YAML -- short for: YAML Ain't Markup Language; rhymes with "camel" -- popped up on my radar screen last week as a result of an interesting thread on comp.lang.python about the uses and abuses of XML, a conversation which I commend to your attention on its own merits.
In rummaging around for a plain, concise description of YAML, I kept stubbing my toe on a felt need to define it by referring to XML in some way. That was a mistake. YAML stands on its own very nicely, even if its most immediate point of contrast is XML. In other words, if there were no XML, there could still be a YAML, but it would have a different public face. If the XML world tends to get divided into data and documents, a distinction which is probably more pedagogically useful than it is necessarily true, YAML corresponds more to the data part of XML than to the document part. As the YAML specification puts it, "YAML is more closely targeted at messaging and native data structures" than at structured documents.

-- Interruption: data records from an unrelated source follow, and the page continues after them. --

-- ==== Sys2Proof/Config.lean ====
section
/-! DEFINITION. What an implementation fixes (spec/00_scope.md section 3) and the values the spec leaves open
(spec/93_implementation_defined.md). The parameters are plain data carried by the state and changed by no step, so
that a claim may quantify over them; each open value is a constant without a body. -/

namespace Sys2Proof

/-- The design-time parameters of R4, R5 and R10. `State` holds one value of it and no step changes it (R222, R224). -/
structure Params where
  /-- R4: SYNC_BYTE, a parameter whose default is 0x62. -/
  syncByte : Byte
  /-- R5: MAX_FRAME, the largest number of bytes of one transaction, header and payload together; default 768. -/
  maxFrame : Nat
  /-- R10: NUM_REQ, the number of requester ports. -/
  numReq : Nat
  deriving DecidableEq, Repr

/-- The defaults of R4 and R5. NUM_REQ has no default in the spec: 2 is the model's choice for the reset state
(DESIGN CHOICE, log entry 3). Unsafe for a claim that rests on the number. -/
def Params.default : Params := { syncByte := 0x62#8, maxFrame := 768, numReq := 2 }

/-- The order in which the bits of a byte go on the wire: the open parameter TRANSPORT_BIT_ORDER of R63. -/
inductive BitOrder where
  | msbFirst
  | lsbFirst
  deriving DecidableEq, Repr, Inhabited

/-- R63, I1: TRANSPORT_FILL_BYTE, what the transport clocks out while the core transmits nothing. Left open; read by
no rule of the core. -/
opaque Config.transportFillByte : Byte

/-- R63, I12: TRANSPORT_BIT_ORDER. Left open; read by no rule of the core. -/
opaque Config.transportBitOrder : BitOrder

/-- R63, I12: TRANSPORT_MODE, the SPI clock mode, as a bare number. Left open; read by no rule of the core. -/
opaque Config.transportMode : Nat

/-- I7, R36, R42: the content of a PAYLOAD byte that nothing has written since the reset numbered by the first
argument; the second is its index. A free value (log entry 1). -/
opaque Config.unwrittenByte : Nat → Nat → Byte

/-- I6, R150: the free choice among several pending requests, one draw for each value of the state's counter
(log entry 4). -/
opaque Config.arbitration : Nat → Nat

end Sys2Proof
end

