/-- R21, R61: the write data that is latched fits the buffer. -/
theorem wdata_fits {p : Params} {cmdw : Word} {wdata : List Byte}
    (hw : Request.wf { cmdw := cmdw, wdata := wdata } = true) (hl : latches p cmdw = true) :
    wdata.length = (cmdLen cmdw).toNat ∧ wdata.length ≤ payloadBytes p := by
  obtain ⟨hop, hfit⟩ := latches_iff.mp hl
  have hlen : wdata.length = (cmdLen cmdw).toNat := by simpa [Request.wf, hop] using hw
  refine ⟨hlen, ?_⟩
  simp only [payloadBytes, hdrSize]
  omega

/-- R74: what a write at index 0 covers has been written. -/
theorem memGet_memPut_isSome_inside (m : Memory) {bs : List Byte} {a : Nat} (ha : a < bs.length) :
    (memGet (memPut m 0 bs) a).isSome = true := by
  have hget : memGet (memPut m 0 bs) a = some bs[a] := by simpa [ha] using memGet_memPut_inside m 0 a bs ha
  simp [hget]

/-- A write at index 0 leaves no written byte unwritten (R36). -/
theorem memGet_memPut_isSome {m : Memory} {a : Nat} (bs : List Byte) (h : (memGet m a).isSome = true) :
    (memGet (memPut m 0 bs) a).isSome = true := by
  by_cases ha : a < bs.length
  · exact memGet_memPut_isSome_inside m ha
  · rwa [memGet_memPut_outside m 0 a bs (.inr (by omega))]

theorem State.written_of_put {s : State} {m : Memory} {bs : List Byte} (hp : s.payload = memPut m 0 bs) :
    s.written bs.length := fun _ ha => hp ▸ memGet_memPut_isSome_inside m ha

section Acceptance
variable {s : State} {cmdw : Word} {wdata : List Byte}

theorem State.latch_payload_wf (h : Memory.wf s.payload) : Memory.wf (s.latch cmdw wdata).payload := by
  rw [State.latch_payload]
  split
  · exact memPut_wf h 0 wdata
  · exact h

theorem State.latch_payload_below (h : Memory.below s.payload (payloadBytes s.params))
    (hw : Request.wf { cmdw := cmdw, wdata := wdata } = true) :
    Memory.below (s.latch cmdw wdata).payload (payloadBytes s.params) := by
  rw [State.latch_payload]
  split
  · rename_i hl
    obtain ⟨_, hfit⟩ := wdata_fits hw hl
    exact memPut_below h (by simpa using hfit)
  · exact h

/-- R151, R152: the acceptance takes the lock for the requester it chooses. -/
theorem State.Standing.latch (h : s.Standing False) {req : Request} (ho : s.offerOf s.grant = some req)
    (hw : Request.wf { cmdw := cmdw, wdata := wdata } = true) : (s.latch cmdw wdata).Standing True where
  __ := h
  ports_length := by simpa using h.ports_length
  owner_lt := by
    obtain ⟨p, hp, _⟩ := State.offerOf_eq_some ho
    obtain ⟨hlt, _⟩ := List.getElem?_eq_some_iff.mp hp
    exact h.ports_length ▸ hlt
  payload_wf := State.latch_payload_wf h.payload_wf
  payload_below := State.latch_payload_below h.payload_below hw
  lock r p hp := by
    rcases updatePort_port_cases hp with ⟨rfl, p₀, _, rfl⟩ | ⟨hr, hp⟩
    · simp
    · simpa [hr] using h.lock r p hp
  offers r p req hp ho := by
    rcases updatePort_port_cases hp with ⟨_, p₀, _, rfl⟩ | ⟨_, hp⟩
    · cases ho
    · exact h.offers r p req hp ho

Accordingly, my plain, concise description of YAML is that it's a processing model and a wiki-markup-esque way to represent relatively arbitrary, high-level language data structures.
Easy to Read, Easy to Write
First, a word about "wiki-markup-esque": YAML's syntax is very lightweight, especially compared to XML's, and though the specification doesn't list wiki text as one of its influences, YAML visually evokes wiki markup. The specification explicitly credits RFC 822 for syntactical influence. One of the YAML designers, Clark Evans, said recently that "Ward Cunningham's WikiWiki is a very cool concept and I'm sure we borrowed from it sub-consciously". The important point is that YAML is lightweight. But what do I mean by lightweight?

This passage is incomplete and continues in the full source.